As Congress and the Trump administration race to hammer out an agreement on a massive stimulus package to boost the economy in the wake of economic downturn from the novel coronavirus pandemic, Democrats have been given a seat at the negotiating table to lay out their desired changes.
Among them is the push for President Donald Trump to declare a Marshall Plan for medical facilities across the country to provide equipment and aid; stipulations for any large corporations who receive loans from the government; cancel all student loan debt—not suspend, as Trump did on Friday; and expand unemployment insurance and paid sick and family leave.
“There is nothing in [Senate Majority Leader Mitch McConnell’s] bill to help hospitals. Now, we’re told we may do it in a supplemental later. Later is no good,” Senate Minority Leader Chuck Schumer (D-N.Y.) said on the floor. “We need a Marshall Plan for hospitals right now, and we need local governments that are also on the front lines to get dollars in their pockets. Many of them will go broke.”
The more than $1 trillion stimulus has been outlined in 247 pages by Senate Republicans, who consulted with White House officials in recent days. Under that plan, which will be changed as talks play out on Friday, many Americans would receive a $1,200 tax rebate check.
Now, the measure must be negotiated among White House officials and congressional leaders from both parties.
McConnell wants to have an agreement among the chamber’s Democrats and Republicans by late Friday so staff over the weekend can draft the text and be ready for a final vote on Monday. Along the way, the Trump administration will also weigh in.
“Laid-off workers cannot wait. Struggling Main Street businesses cannot wait. Our hospitals and health centers cannot wait,” the Kentucky Republican said on the floor. “I hope these member-level discussions will be able to produce agreements in principle on all four components by the end of the day today. In fact, they must reach [an] agreement by the end of the day today.”
In addition to declaring a Marshall Plan for medical facilities, Schumer urged Trump in a phone call Friday to invoke the wartime Defense Production Act to force private companies to produce ventilators and other medical equipment. The president then delivered the order to staff members.
“POTUS told Schumer he would, and then POTUS yelled to someone in his office to do it now,” Schumer’s office said.
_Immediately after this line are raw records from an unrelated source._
-- ==== Sys2Proof/Tests/Slice0.lean ====
section
/-!
SUPPORT. The model's own tests, one step each, with results taken from the spec's examples and vectors
(spec/95_test_vectors.md and the rules' own examples), and for every statement with hypotheses a concrete state and
operands that meet them.
-/

namespace Sys2Proof.Tests

open Sys2Proof.Machine

/-- What a step that answers a next state leaves, as far as a test looks at it. -/
def peek {α : Type} (o : Host.Outcome State Fault Refusal) (f : State → α) : Option α :=
  match o with
  | .next t => some (f t)
  | .fault _ => none
  | .refused _ => none

/-- A session of one channel at 8000 Hz: its capacity is 1024, which every implementation has (R131). -/
def session : State :=
  { State.reset with state := .enabled, capacity := 1024, channels := 1, srHi := 0x40BF4000#32,
                     sr32 := 0x45FA0000#32 }

/-- A session at 4 Hz whose next oscillator step ends at phase `+0`, where the sine is known (R94(a), R16(c)). -/
def wrapping : State :=
  { session with srHi := 0x40100000#32, sr32 := 0x40800000#32, rate := 0x40000000#32, depth := 0x3ECCCCCD#32,
                 mix := 0x3F000000#32, phase := 0x3F000000#32 }

/-- The session of the examples at 44100 Hz, with the parameters of R119's example. -/
def session44 : State :=
  { session with capacity := 1543, srHi := 0x40E58880#32, sr32 := 0x472C4400#32, rate := 0x3F4CCCCD#32,
                 depth := 0x3ECCCCCD#32, mix := 0x3F000000#32 }

/-! ### WellFormed -/

/-- A frame of 65536 samples has no header (R63). -/
theorem test_wellFormed_frame :
    (Instr.processFrame 0 (List.replicate 65536 0)).wellFormed = false ∧
    (Instr.processFrame 0 (List.replicate 3 0)).wellFormed = true := by
  refine ⟨?_, by decide⟩
  show decide ((List.replicate 65536 (0 : Word)).length < 65536) = false
  rw [List.length_replicate]; rfl

/-- A block has `N × B` samples (R64). -/
theorem test_wellFormed_block :
    (Instr.processBlock 2 3 [0, 0, 0, 0, 0]).wellFormed = false ∧
    (Instr.processBlock 2 3 [0, 0, 0, 0, 0, 0]).wellFormed = true := by decide

/-! ### Decoding, from words written out bit by bit -/

/-- R59: `CONFIGURE 44100.0, 1`. -/
theorem test_decode_configure :
    decode [0b00000001_00000000_0000000000000001#32, 0b00000000000000000000000000000000#32,
        0b01000000111001011000100010000000#32] =
      .ok (.configure 0 1 0x00000000 0x40E58880, []) := by decide

/-- R60: `RELEASE`. -/
theorem test_decode_release : decode [0b00000010_00000000_0000000000000000#32, 7] = .ok (.release 0 0, [7]) := by
  decide

/-- R61: `WRITE_REG RATE, 0.8`. -/
theorem test_decode_writeReg :
    decode [0b00000011_00001000_0000000000000000#32, 0b00111111010011001100110011001101#32] =
      .ok (.writeReg 0x08 0 0x3F4CCCCD, []) := by decide

/-- R62: `READ_REG WPTR, 0`, and V-ERR-6's reserved field. -/
theorem test_decode_readReg :
    decode [0b00000100_00100000_0000000000000000#32] = .ok (.readReg 0x20 0, []) ∧
    decode [0b00000100_00001000_0000000000000001#32] = .ok (.readReg 0x08 1, []) := by decide

/-- R63: `PROCESS_FRAME {1.0}`. -/
theorem test_decode_processFrame :
    decode [0b00000101_00000000_0000000000000001#32, 0b00111111100000000000000000000000#32] =
      .ok (.processFrame 0 [0x3F800000], []) := by decide

/-- R64: a block of 2 frames of 3 lanes takes six words. -/
theorem test_decode_processBlock :
    decode [0b00000110_00000011_0000000000000010#32, 1, 2, 3, 4, 5, 6, 0x02000000] =
      .ok (.processBlock 3 2 [1, 2, 3, 4, 5, 6], [0x02000000]) := by decide

/-- R65: `READ_DL 0, 856`. -/
theorem test_decode_readDl :
    decode [0b00000111_00000000_0000000000000000#32, 0b00000000000000000000001101011000#32] =
      .ok (.readDl 0 0 856, []) := by decide

/-- R70, V-ERR-1, V-ERR-2: illegal opcodes. -/
theorem test_decode_illegal :
    decode [0x00000000] = .error (.illegalOpcode 0x00) ∧ decode [0xFF123456] = .error (.illegalOpcode 0xFF) ∧
    decode [0x08000000] = .error (.illegalOpcode 0x08) := by decide

/-- R45: `0x40E58880` is sent as the bytes `80 88 E5 40`. -/
theorem test_byte_order : wordsOfBytes [0x80, 0x88, 0xE5, 0x40] = [0x40E58880#32] ∧
    bytesOfWords [0x40E58880#32] = [0x80, 0x88, 0xE5, 0x40] := by decide

/-- The opcode table's rows as their words of zeros. -/
theorem test_table_words :
    decodeTableWord 32 0x01000000 = some (.configure 0 0 0 0) ∧ decodeTableWord 32 0x02000000 = some (.release 0 0) ∧
    decodeTableWord 32 0x03000000 = some (.writeReg 0 0 0) ∧ decodeTableWord 32 0x04000000 = some (.readReg 0 0) ∧
    decodeTableWord 32 0x05000000 = some (.processFrame 0 []) ∧
    decodeTableWord 32 0x06000000 = some (.processBlock 0 0 []) ∧
    decodeTableWord 32 0x07000000 = some (.readDl 0 0 0) := by decide

/-- The first step after reset runs the placed instruction: `READ_REG STATUS` responds 0 (V-ERR-13). -/
theorem test_withFetchWord :
    peek (step (State.reset.withFetchWord 32 0x04000000)) (fun t => (t.respOut, t.badCmd, t.cmdIn)) =
      some ([0], false, []) := by decide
In the stimulus, Schumer also wants to: prohibit companies that receive federal money from buying back their own stock, laying off workers, increasing executive pay and cutting worker salaries; expand unemployment insurance; expand paid sick and family leave—beyond what a separate stimulus package did earlier this week; and cancel—not suspend—all student loan debt for the duration of the ongoing public health crisis.
According to Schumer’s spokesperson, Trump was supportive of prohibiting stock buybacks and would look into expanding unemployment insurance, paid sick and family leave, and canceling student loan debt.
This is a developing story and will be updated with additional information as it becomes available.